4) The method can be applied to most online machine learning services, particularly to fields closely related to user privacy, and has wide application scenes.
Drawings
Fig. 1 is a schematic diagram of a network structure of a server and multiple users according to an embodiment of the present invention.
FIG. 2 is a diagram illustrating a server data set and a machine learning model structure according to an embodiment of the present invention.
Fig. 3 is a schematic flow chart of the division of a user data set into data subsets according to an embodiment of the present invention.
FIG. 4 is a diagram illustrating a training process of a machine learning model according to an embodiment of the present invention.
Fig. 5 is a schematic diagram of a data updating process of the online machine learning service according to the embodiment of the present invention.

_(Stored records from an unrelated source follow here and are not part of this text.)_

/-- MSHADOW_END. -/
def execMshadowEnd (core : Nat) (s : State) : Host.Outcome State Fault Refusal :=
  .next (match findOp (getCore s core).ops (fun o => o.running && o.kind.isShadow) with
    | some (i, _, _) => pumpOps core 9 (endOp core i s)
    | none => s)

/-! ## Operand faults (R335, R337) -/

/-- Every FIFO bank of a launch in a cluster is emptied (R335). -/
def scrubFifos (cl launch : Nat) (s : State) : State :=
  let bs := ((getCluster s cl).banks.filter (fun kb => kb.2.mode == .fifo && kb.2.owner == some launch)).map Prod.fst
  bs.foldl (fun s b => serveBank cl b (modBank cl b (fun k => { k with fifo := [] }) s)) s

/-- One more fault of a crew or of a frame: the count reached. -/
def countCrew (launch crew : Nat) (s : State) : Nat × State :=
  match Sparse.find? s.launches launch with
  | some l =>
    let n := Sparse.get 0 l.retries crew + 1
    (n, modLaunch launch (fun l => { l with retries := Sparse.put l.retries crew n }) s)
  | none => (0, s)

/-- The retry table of a queue controller holds 256 frames; a full one loses its oldest (R335). -/
def countFrame (ctl frame : Nat) (s : State) : Nat × State :=
  let old := (s.tries.find? (fun t => t.1 == ctl && t.2.1 == frame)).map (fun t => t.2.2)
  let n := old.getD 0 + 1
  let rest := s.tries.filter (fun t => !(t.1 == ctl && t.2.1 == frame))
  let mine := rest.filter (fun t => t.1 == ctl)
  let rest := if mine.length < 256 then rest else rest.erase (mine.headD (0, 0, 0))
  (n, { s with tries := rest ++ [(ctl, frame, n)] })

/-- A crew disappears from its place without having ended: it has arrived nowhere (R344, R372). What it has written
to memory stands (R336). -/
def removeCrew (tid : Nat) (s : State) : State :=
  match Sparse.find? s.threads tid with
  | none => s
  | some t =>
    let s := { s with threads := Sparse.erase s.threads tid,
                      circles := s.circles.map (fun kc => if kc.1 / 256 = t.launch then
                        (kc.1, { kc.2 with arrived := kc.2.arrived.filter (· != t.crewid) }) else kc) }
    wakeAll (fun o => match o with | .latch c l _ => c == t.core && l == t.launch | _ => false) s

/-- The event of R335 for a crew or a frame at its fourth fault. -/
def retryEvent (core launch arg : Nat) (s : State) : State :=
  post (cidOf s launch) 1 (coreSidx core) 7 (identOf s launch) 0 arg 0 s

/-- The records that a killed crew's lanes held go back to their queues, but for frames at their fourth fault. -/
def returnTasks (core launch : Nat) (cs : List Cont) (s : State) : State :=
  cs.foldl (fun s c =>
    let (n, s) := countFrame (c.queue % 4) c.frame.toNat s
    if Config.retryLimit ≤ n then retryEvent core launch c.frame.toNat s
    else
      match pushTask (cidOf s launch) c s with
      | (true, s) => s
      | (false, s) => retryEvent core launch c.frame.toNat s) s

/-- A crew is re-queued (counted, R416): at once, or once the verdict of a TOKEN is in. -/
def requeueCrew (launch crew : Nat) (token : Option Nat) (s : State) : State :=
  diagCount launch 20 (modLaunch launch (fun l => match token with
    | some t => { l with held := l.held ++ [(t, crew)], requeued := l.requeued + 1 }
    | none => { l with unplaced := insertCrew crew l.unplaced, requeued := l.requeued + 1 }) s)

/-- FLAGS of a launch record (R413). -/
def launchFlag (s : State) (launch i : Nat) : Bool :=
  match Sparse.find? s.launches launch with | some l => bit l.record.flags i | none => false

/-- The fate of one killed crew: its tasks go back, it is re-queued, or it stays dead; no write of it is undone
(R336). -/
def killForFault (core launch cause : Nat) (token : Option Nat) (last : Bool) (tid : Nat) (s : State) : State :=
  match Sparse.find? s.threads tid with
  | none => s
  | some t =>
    if launchFlag s launch 1 then
      killCrew tid cause 0 (returnTasks core launch (t.splits.flatMap (fun ks =>
        (lanesOf t.width ks.2.active).filterMap (Sparse.find? t.tasks))) s)
    else if last then killCrew tid cause 0 (retryEvent core launch t.crewid s)
    else requeueCrew launch t.crewid token (removeCrew tid s)

/-- A share ends with its scout program and its queue. -/
def dropShare (launch share : Nat) (s : State) : State :=
  { s with shares := Sparse.erase s.shares (shareKey launch share), threads := Sparse.erase s.threads (scoutTid launch share) }

/-- The crews that an operand fault kills: the owner's, or the whole share in a scouted launch. -/
def faultVictims (s : State) (core launch : Nat) (o : Owner) : List Nat :=
  let base := ownerCrews s core o
  match o with
  | .share .. => base
  | _ =>
    if !hasScout s launch then base
    else (base.flatMap (fun tid => match Sparse.find? s.threads tid with
      | some t => ownerCrews s core (.share launch (t.share s))
      | none => [])).eraseDups

/-- Count a fault of each crew, and say whether one of them has reached the limit. -/
def countCrews (launch : Nat) (tids : List Nat) (s : State) : Bool × State :=
  tids.foldl (fun acc tid => match countCrew launch (tid % 2 ^ 16) acc.2 with
    | (n, s) => (acc.1 || decide (Config.retryLimit ≤ n), s)) (false, s)

/-- The ends of an engine's operations are due no longer. -/
def dropEnds (core : Nat) (s : State) : State :=
  let ends (i : Instr) : Bool := i == .planeLoadEnd core || i == .streamPassEnd core || i == .drainEnd core
    || i == .mzeroEnd core || i == .mshadowEnd core
  { s with calendar := s.calendar.filter (fun c => !ends c.2), agenda := s.agenda.filter (fun i => !ends i) }

/-- The engine stops: no operation, its sequencer gone, its tiles clear (R335); drains that have written to memory
stand (R336). -/
def stopEngine (core launch : Nat) (s : State) : State :=
  let s := dropEnds core s
  let s := scrubFifos (clusterOf core) launch (modCore core (fun c => { c with ops := [], tiles := [], mseq := Seq.free })
    { s with threads := Sparse.erase s.threads (seqTid core 0) })
  pokeLoads (drainMsgs 64 s)

/-- The normal-service fate of an operand fault (R335). -/
def normalFault (core launch : Nat) (o : Owner) (cause : Nat) (token : Option Nat) (s : State) : State :=
  let victims := faultVictims s core launch o
  let s := stopEngine core launch s
  let scouted := hasScout s launch
  let (anyLast, s) := countCrews launch victims s
  let s := victims.foldl (fun s tid =>
    let last := if scouted then anyLast else decide (Config.retryLimit ≤ (match Sparse.find? s.launches launch with
      | some l => Sparse.get 0 l.retries (tid % 2 ^ 16)
      | none => 0))
    killForFault core launch cause token last tid s) s
  let s := if scouted then (match victims with
      | tid :: _ => (match Sparse.find? s.launches launch with
          | some l => dropShare launch (shareOf l (tid % 2 ^ 16)) s
          | none => s)
      | [] => s) else s
  checkLaunch launch (placeFreed core s)

/-- A page fault of matrix operand fetch goes to the fault queue (R382). -/
def sendOperandFault (launch src va why : Nat) (acc : Acc) (s : State) : Nat × State :=
  let cid := cidOf s launch
  let (tok, s) := takeToken cid s
  (tok, sendFault cid { va := BitVec.ofNat 64 va, mask := 1, src := src, acc := accCode acc, why := why, token := tok,
                        launch := identOf s launch, who := 0 } s)

/-- The operand that an operation cannot have: a page fault (its WHY) or poison. -/
structure BadOperand where
  va  : Nat
  why : Option Nat

/-- An operand fault of the operation at an index (R335, R337). -/
def operandFault (core i launch : Nat) (o : Owner) (x : BadOperand) (s : State) : State :=
  let recovery := launchFlag s launch 2 && shbankOk s core launch
  match recovery, x.why with
  | true, some why =>
    let (tok, s) := sendOperandFault launch 5 x.va why .read (restoreTiles core s)
    modOp core i (fun op => { op with
      running := false, done := if op.kind.fromMemory then 1 else 0, since := none
      parked := some { token := tok, va := BitVec.ofNat 64 x.va, mask := 1, acc := .read, why := why, verdict := none } }) s
  | true, none =>
    let s := modCore core (fun c => { c with ops := c.ops.eraseIdx i }) (restoreTiles core s)
    let pc := match getSplit s (seqTid core 0) 0 with | some sp => sp.pc | none => 0
    let s := raiseTrap (seqTid core 0) 0 { cause := causePoison, code := 0, isOpen := false, pc := pc, mask := 1, faultva := BitVec.ofNat 64 x.va } s
    -- the operations behind it run to their end (R347)
    due (startEvents core) (pumpOps core 9 (wakeAll (fun w => w == .engine core) s))
  | false, some why =>
    let (tok, s) := sendOperandFault launch 5 x.va why .read s
    normalFault core launch o causeAccess (some tok) s
  | false, none => normalFault core launch o causePoison none s

/-- The launch and the owner that a core's engine serves. -/
def engineLaunch (s : State) (core : Nat) : Option (Nat × Owner) :=
  let q := (getCore s core).mseq
  match q.tid.bind (Sparse.find? s.threads), q.owner with
  | some t, some o => some (t.launch, o)
  | _, _ => none

/-- The automatic copy of R337; it adds 2,048 cycles. False while a bank wakes. -/
def autoCopy (core launch : Nat) (s : State) : Bool × Nat × State :=
  if launchFlag s launch 2 && shbankOk s core launch then
    match shbankActive core s with
    | (true, s) => (true, 2048, saveTiles core s)
    | (false, s) => (false, 0, s)
  else (true, 0, s)

/-! ## Plane loads (R330, R364) -/

/-- Keys of an element and of a block record of a plane. -/
def planeKey (n k : Nat) : Nat := 128 * n + k
def recordKey (n t : Nat) : Nat := 8 * n + t

/-- The elements k of a part of a column in entry bytes, from its first k. -/
def entryCodes (fmt half : Nat) (bs : List Byte) : List (Nat × Nat) :=
  let w := if fmt = 2 then 4 else if fmt = 3 ∨ fmt = 4 then 2 else 1
  let n := if fmt = 2 then 64 else 128
  (List.range n).map (fun i => (64 * half * (if fmt = 2 then 1 else 0) + i, leNat ((bs.drop (w * i)).take w)))

/-- The record slots of an SX entry. -/
def entryRecord (bs : List Byte) (t : Nat) : Nat := leNat ((bs.drop (128 + 4 * t)).take 4)

/-- Put an entry of column n into a plane. -/
def Plane.putEntry (p : Plane) (fmt n half : Nat) (bs : List Byte) : Plane :=
  { codes := (entryCodes fmt half bs).foldl (fun m kx => Sparse.set 0 m (planeKey n kx.1) kx.2) p.codes,
    records := if isSx fmt then
      (List.range 8).foldl (fun m t => Sparse.set 0 m (recordKey n t) (entryRecord bs t)) p.records else p.records }

/-- An empty plane: zeros, and in SX the records of E = 0. -/
def Plane.empty (fmt : Nat) : Plane :=
  { codes := [], records := if isSx fmt then
      (List.range 1024).foldl (fun m i => Sparse.set 0 m i (makeRecord 0 [] (sxBits fmt))) [] else [] }

/-- Pop the entries of a load from FIFO banks as they come. -/
def loadEntries (core i : Nat) (bg : Nat × Nat) (fmt : Nat) : Nat → State → State × Option BadOperand
  | 0, s => (s, none)
  | fuel + 1, s =>
    let cl := clusterOf core
    match (getCore s core).ops[i]? with
    | none => (s, none)
    | some o =>
      let e := rowEntries fmt
      if 128 * e ≤ o.done then
        (afterCore core (16 + 128 * e * 4 / bg.2) (.planeLoadEnd core) (modOp core i (fun o => { o with since := none, done := 2 ^ 20 }) s), none)
      else
        let b := bg.1 + o.done % bg.2
        match bankActive cl b s with
        | (false, s) => (s, none)
        | (true, s) =>
          match (if engineFirst s cl b true o.since then takeEntry cl b s else (none, s)) with
          | (none, s) => (linkOp core i o.since s, none)
          | (some x, s) =>
            if x.poison then (s, some ⟨0, none⟩)
            else loadEntries core i bg fmt fuel (serveBank cl b <| modOp core i (fun o => { o with since := none, done := o.done + 1 })
              (modCore core (fun c => { c with shadow := c.shadow.putEntry fmt (o.done / e) (o.done % e) x.bytes }) s))

/-- The record of the block at an address of a format window, as the L2 level holds it, or the channel for a line that
is not kept there (R241). -/
def blockRecord (s : State) (cid va : Nat) : Nat :=
  match Sparse.find? s.l2 (lineKey cid (va / 128)) with
  | some l => Sparse.get 0 l.records (va % 128 / 16)
  | none =>
    match (translate s cid va).1 with
    | .ok x =>
      (match windowAt s (x.pa / 128 * 128) with
       | some (w, off) => windowRecord s w (off / 16 + x.pa % 128 / 16)
       | none => 0)
    | .error _ => 0

/-- Pieces of a span of bytes that lie in one aligned 8-byte word each. -/
def spanPieces : Nat → Nat → Nat → List (Nat × Nat)
  | 0, _, _ => []
  | fuel + 1, va, n =>
    if n = 0 then []
    else
      let k := Nat.min n (8 - va % 8)
      (va, k) :: spanPieces fuel ((va + k) % 2 ^ 64) (n - k)

/-- Read pieces at the L2 level in turn. -/
def readPieces (die cid : Nat) : List (Nat × Nat) → State → Except Nat Got × State
  | [], s => (.ok ⟨[], false⟩, s)
  | p :: ps, s =>
    match l2ReadFor (.home Config.noMark) die cid p.1 p.2 s with
    | (.error why, s) => (.error why, s)
    | (.ok g, s) =>
      match readPieces die cid ps s with
      | (.error why, s) => (.error why, s)
      | (.ok h, s) => (.ok ⟨g.bytes ++ h.bytes, g.poison || h.poison⟩, s)

/-- Write bytes in pieces. -/
def writePieces (die cid : Nat) : List (Nat × Nat) → List Byte → State → Except Nat Unit × State
  | [], _, s => (.ok (), s)
  | p :: ps, xs, s =>
    match engineWrite die cid p.1 (xs.take p.2) s with
    | (.error why, s) => (.error why, s)
    | (.ok _, s) => writePieces die cid ps (xs.drop p.2) s

/-- Read the elements of a load from memory, from a number on: done, a fault, or a line that a handler has. -/
def loadElems (core cid fmt : Nat) (sh : Shape) : Nat → Nat → State → State × Except (Option BadOperand) Unit
  | 0, _, s => (s, .ok ())
  | fuel + 1, j, s =>
    let k := j % sh.ext.getD 0 0
    let n := j / sh.ext.getD 0 0
    let va := sh.elemAddr j
    match readPieces (dieOf core) cid (spanPieces 4 va (elemBytes fmt)) s with
    | (.error why, s) => (s, .error (if why = whyHandler then none else some ⟨va, some (Nat.min why 3)⟩))
    | (.ok g, s) =>
      if g.poison then (s, .error (some ⟨va, none⟩))
      else
        let put (p : Plane) : Plane :=
          { codes := Sparse.set 0 p.codes (planeKey n k) (leNat g.bytes),
            records := if isSx fmt && decide (k % 16 = 0) then
              Sparse.set 0 p.records (recordKey n (k / 16)) (blockRecord s cid va) else p.records }
        loadElems core cid fmt sh fuel (j + 1) (modCore core (fun c => { c with shadow := put c.shadow }) s)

FIG. 6 is a diagram illustrating model structure update of an online machine learning service according to an embodiment of the present invention.
Fig. 7 is a schematic diagram of a data deletion process of the online machine learning service according to an embodiment of the present invention.
FIG. 8 is a diagram illustrating model structure updating of an online machine learning service according to an embodiment of the present invention.
Detailed Description
The invention provides a machine learning model implementation method for supporting continuous data updating and deleting in an online service-oriented scene. In the method, a centralized machine learning model is used by an online machine learning service, and a server collects and collates data and trains a machine learning model for a user to use; and uploading part of data of the user side by the user side, and performing inference tasks by using the model. According to the change of the user's will, the user can dynamically upload new data to the server during the service operation period, or require the server to delete the data which is uploaded by the user.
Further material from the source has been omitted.